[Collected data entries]
★ ★ ★

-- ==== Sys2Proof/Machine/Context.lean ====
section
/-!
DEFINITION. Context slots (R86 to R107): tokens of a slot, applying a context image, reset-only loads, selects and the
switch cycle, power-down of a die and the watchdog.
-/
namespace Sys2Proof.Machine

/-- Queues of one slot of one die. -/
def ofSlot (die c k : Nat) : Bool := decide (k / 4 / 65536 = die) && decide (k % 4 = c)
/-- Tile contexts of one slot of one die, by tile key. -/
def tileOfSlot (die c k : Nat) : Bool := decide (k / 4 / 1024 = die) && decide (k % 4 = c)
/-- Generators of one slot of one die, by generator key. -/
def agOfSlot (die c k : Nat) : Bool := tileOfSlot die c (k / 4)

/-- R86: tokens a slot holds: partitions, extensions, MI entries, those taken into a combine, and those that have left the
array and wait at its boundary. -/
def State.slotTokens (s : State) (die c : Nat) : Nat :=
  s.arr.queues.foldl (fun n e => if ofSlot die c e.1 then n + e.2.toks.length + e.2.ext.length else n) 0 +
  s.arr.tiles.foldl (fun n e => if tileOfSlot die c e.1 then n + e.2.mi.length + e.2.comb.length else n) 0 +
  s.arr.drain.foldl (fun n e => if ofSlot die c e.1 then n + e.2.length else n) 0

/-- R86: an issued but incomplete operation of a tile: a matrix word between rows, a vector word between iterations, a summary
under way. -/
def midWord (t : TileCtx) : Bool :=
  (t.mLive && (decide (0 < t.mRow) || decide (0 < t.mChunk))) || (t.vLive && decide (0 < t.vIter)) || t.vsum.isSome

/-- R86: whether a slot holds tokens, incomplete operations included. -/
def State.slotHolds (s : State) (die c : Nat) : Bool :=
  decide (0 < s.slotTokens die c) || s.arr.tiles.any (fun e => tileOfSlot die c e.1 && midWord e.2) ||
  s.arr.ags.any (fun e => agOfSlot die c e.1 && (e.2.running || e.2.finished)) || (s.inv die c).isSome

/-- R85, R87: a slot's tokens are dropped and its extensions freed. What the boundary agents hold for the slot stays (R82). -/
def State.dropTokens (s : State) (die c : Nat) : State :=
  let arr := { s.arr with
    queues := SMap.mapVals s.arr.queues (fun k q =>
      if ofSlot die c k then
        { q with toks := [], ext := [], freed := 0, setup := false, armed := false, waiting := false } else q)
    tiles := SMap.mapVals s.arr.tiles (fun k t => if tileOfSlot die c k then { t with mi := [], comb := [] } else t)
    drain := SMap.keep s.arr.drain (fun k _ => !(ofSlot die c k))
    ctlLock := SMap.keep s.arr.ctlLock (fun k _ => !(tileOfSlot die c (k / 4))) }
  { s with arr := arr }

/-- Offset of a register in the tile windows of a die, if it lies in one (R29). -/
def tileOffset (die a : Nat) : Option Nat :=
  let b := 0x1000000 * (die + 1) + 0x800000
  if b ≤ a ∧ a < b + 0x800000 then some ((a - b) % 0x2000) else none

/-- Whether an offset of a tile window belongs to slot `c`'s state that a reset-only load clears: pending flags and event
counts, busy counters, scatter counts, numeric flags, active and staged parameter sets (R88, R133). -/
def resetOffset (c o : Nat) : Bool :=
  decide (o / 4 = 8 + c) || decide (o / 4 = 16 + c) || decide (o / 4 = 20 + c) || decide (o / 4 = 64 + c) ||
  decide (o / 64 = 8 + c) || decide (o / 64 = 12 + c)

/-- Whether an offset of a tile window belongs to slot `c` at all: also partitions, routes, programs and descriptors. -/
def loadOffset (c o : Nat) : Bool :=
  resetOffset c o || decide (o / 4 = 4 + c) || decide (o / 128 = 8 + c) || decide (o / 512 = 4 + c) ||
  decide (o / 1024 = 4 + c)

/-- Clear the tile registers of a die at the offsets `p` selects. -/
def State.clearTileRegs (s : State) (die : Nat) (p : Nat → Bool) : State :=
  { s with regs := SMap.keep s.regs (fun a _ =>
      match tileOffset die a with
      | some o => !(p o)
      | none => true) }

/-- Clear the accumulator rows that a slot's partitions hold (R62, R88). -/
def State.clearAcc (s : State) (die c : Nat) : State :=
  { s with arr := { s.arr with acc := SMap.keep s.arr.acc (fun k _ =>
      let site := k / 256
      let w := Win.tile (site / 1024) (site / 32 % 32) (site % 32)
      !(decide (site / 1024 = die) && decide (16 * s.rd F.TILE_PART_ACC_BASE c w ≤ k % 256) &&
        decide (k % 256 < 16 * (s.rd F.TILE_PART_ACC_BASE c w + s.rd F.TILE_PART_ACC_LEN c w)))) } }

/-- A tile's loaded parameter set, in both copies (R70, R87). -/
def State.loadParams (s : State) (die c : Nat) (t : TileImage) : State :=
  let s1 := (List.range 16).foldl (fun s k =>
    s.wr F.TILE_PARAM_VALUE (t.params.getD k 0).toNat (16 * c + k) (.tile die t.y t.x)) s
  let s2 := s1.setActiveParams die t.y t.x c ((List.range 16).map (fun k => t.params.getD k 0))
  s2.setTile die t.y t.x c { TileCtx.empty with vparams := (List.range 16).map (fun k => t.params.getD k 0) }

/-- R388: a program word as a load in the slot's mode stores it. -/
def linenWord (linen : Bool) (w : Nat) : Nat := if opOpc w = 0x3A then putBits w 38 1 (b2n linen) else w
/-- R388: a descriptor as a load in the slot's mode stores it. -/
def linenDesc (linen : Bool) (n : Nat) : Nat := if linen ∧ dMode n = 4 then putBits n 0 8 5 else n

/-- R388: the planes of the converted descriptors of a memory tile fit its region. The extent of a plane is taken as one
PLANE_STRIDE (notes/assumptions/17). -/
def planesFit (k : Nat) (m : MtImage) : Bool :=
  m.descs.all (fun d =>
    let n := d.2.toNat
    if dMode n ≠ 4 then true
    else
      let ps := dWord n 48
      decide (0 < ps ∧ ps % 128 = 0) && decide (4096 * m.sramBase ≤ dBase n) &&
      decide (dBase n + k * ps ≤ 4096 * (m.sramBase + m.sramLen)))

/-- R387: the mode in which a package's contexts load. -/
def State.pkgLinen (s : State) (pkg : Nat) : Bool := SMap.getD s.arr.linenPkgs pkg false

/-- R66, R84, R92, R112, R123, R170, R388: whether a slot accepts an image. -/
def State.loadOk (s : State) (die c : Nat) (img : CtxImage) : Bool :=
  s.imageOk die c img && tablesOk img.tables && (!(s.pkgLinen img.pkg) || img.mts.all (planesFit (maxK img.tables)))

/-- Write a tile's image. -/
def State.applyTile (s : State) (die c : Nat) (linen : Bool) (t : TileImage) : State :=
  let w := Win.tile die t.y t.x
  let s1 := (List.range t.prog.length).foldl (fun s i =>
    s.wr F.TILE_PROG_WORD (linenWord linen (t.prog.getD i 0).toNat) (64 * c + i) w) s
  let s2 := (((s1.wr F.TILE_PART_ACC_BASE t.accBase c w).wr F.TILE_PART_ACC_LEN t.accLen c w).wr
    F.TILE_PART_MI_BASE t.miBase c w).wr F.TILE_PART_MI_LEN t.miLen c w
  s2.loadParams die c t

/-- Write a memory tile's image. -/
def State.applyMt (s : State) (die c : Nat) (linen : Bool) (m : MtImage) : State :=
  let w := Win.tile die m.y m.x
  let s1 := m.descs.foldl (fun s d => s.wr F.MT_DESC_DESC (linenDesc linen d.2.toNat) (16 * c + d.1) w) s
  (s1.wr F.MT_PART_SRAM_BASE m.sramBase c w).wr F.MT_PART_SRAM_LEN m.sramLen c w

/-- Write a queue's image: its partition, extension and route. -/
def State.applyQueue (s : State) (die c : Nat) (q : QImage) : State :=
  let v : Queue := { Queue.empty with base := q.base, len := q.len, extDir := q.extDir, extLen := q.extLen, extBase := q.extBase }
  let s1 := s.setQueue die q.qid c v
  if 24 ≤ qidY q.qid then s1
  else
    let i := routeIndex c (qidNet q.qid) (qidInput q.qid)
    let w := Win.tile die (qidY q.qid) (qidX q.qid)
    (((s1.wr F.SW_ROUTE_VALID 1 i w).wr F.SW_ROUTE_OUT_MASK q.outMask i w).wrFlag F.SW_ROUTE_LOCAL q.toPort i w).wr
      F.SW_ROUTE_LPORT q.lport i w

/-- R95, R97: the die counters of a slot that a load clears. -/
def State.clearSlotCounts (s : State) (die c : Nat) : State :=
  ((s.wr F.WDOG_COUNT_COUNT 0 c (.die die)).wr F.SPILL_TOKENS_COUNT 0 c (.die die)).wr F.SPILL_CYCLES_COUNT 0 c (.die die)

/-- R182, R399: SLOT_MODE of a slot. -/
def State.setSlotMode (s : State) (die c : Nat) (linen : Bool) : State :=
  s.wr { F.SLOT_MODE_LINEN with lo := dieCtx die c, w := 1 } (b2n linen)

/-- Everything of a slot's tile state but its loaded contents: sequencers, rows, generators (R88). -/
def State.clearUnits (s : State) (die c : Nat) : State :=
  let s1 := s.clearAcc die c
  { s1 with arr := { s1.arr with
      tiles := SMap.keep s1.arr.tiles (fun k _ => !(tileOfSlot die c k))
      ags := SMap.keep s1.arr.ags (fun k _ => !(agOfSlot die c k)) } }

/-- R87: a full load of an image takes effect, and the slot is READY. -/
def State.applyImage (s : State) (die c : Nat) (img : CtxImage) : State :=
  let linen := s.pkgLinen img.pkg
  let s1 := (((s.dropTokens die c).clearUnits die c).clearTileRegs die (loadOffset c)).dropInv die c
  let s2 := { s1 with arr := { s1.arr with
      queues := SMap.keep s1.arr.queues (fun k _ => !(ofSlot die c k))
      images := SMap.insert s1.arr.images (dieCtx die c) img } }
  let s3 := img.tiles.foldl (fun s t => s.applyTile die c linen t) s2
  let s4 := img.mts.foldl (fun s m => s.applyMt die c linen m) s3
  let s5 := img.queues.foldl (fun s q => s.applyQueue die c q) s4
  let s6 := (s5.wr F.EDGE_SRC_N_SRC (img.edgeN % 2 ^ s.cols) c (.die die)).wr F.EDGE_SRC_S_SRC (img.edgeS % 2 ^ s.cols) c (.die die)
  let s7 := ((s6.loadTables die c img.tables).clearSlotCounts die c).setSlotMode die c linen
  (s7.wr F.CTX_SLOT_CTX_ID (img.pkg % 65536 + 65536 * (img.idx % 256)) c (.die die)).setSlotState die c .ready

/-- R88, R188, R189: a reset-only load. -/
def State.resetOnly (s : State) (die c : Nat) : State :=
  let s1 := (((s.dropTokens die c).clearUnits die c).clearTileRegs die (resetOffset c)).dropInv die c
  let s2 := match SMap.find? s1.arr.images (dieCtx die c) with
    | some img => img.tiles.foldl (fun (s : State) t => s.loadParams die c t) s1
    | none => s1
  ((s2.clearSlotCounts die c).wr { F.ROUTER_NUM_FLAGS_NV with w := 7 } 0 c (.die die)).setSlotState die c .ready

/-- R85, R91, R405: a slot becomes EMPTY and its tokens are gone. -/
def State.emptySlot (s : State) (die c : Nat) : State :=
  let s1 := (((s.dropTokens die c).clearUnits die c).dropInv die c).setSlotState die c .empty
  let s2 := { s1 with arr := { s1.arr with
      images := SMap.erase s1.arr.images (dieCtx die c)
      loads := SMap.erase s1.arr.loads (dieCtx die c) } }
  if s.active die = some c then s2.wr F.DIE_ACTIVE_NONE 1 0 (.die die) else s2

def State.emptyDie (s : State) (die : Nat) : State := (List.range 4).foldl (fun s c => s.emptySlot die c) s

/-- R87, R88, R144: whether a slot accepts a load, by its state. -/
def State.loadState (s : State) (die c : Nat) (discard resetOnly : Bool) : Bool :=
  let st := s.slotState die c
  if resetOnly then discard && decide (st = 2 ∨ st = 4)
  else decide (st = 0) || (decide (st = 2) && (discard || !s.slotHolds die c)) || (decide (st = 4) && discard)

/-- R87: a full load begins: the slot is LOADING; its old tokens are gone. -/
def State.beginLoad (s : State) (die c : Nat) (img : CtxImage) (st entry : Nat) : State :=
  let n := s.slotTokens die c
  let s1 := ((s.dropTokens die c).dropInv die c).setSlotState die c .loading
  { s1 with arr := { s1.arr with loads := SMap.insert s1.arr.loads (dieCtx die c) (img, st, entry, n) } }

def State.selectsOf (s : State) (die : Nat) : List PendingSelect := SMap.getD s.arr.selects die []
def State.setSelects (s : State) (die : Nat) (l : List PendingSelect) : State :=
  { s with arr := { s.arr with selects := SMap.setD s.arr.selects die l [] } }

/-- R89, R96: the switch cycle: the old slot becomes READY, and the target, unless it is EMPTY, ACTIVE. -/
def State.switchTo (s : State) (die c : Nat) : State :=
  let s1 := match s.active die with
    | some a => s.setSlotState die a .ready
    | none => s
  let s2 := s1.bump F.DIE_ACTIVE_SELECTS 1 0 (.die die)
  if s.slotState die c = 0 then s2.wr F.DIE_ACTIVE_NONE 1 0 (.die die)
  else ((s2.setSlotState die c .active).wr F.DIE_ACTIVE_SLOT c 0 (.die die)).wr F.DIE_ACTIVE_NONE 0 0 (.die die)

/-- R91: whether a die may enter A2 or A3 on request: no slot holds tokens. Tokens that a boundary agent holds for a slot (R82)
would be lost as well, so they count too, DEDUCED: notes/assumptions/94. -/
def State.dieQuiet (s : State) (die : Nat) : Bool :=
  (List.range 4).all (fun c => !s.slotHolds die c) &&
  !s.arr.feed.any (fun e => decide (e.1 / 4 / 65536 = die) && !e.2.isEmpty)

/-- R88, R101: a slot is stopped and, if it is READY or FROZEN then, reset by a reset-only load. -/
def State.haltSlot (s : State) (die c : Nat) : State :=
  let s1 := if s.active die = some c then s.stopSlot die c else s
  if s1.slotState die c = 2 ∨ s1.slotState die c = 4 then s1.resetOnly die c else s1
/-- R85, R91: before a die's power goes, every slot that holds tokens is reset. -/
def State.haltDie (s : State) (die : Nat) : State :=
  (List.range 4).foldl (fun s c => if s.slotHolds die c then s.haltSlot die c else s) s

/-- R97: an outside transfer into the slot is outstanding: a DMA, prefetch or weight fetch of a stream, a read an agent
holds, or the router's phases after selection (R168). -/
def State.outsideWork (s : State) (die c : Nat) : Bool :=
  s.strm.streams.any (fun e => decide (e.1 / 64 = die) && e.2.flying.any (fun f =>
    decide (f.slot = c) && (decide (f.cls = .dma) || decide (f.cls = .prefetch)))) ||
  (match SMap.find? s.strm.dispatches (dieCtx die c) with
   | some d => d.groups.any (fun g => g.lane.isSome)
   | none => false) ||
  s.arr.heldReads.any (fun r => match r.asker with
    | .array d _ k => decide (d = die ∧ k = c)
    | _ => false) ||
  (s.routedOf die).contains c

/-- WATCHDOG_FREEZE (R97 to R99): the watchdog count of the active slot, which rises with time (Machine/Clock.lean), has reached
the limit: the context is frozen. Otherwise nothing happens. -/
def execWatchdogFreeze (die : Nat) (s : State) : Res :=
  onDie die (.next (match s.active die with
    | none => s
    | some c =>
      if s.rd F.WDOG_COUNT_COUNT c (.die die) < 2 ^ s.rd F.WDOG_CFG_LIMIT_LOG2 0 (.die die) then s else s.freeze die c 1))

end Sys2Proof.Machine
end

★ ★ ★

Task = Every line that holds the word "images" should be copied from the records.

The answer =
      images := SMap.insert s1.arr.images (dieCtx die c) img } }
  let s2 := match SMap.find? s1.arr.images (dieCtx die c) with
      images := SMap.erase s1.arr.images (dieCtx die c)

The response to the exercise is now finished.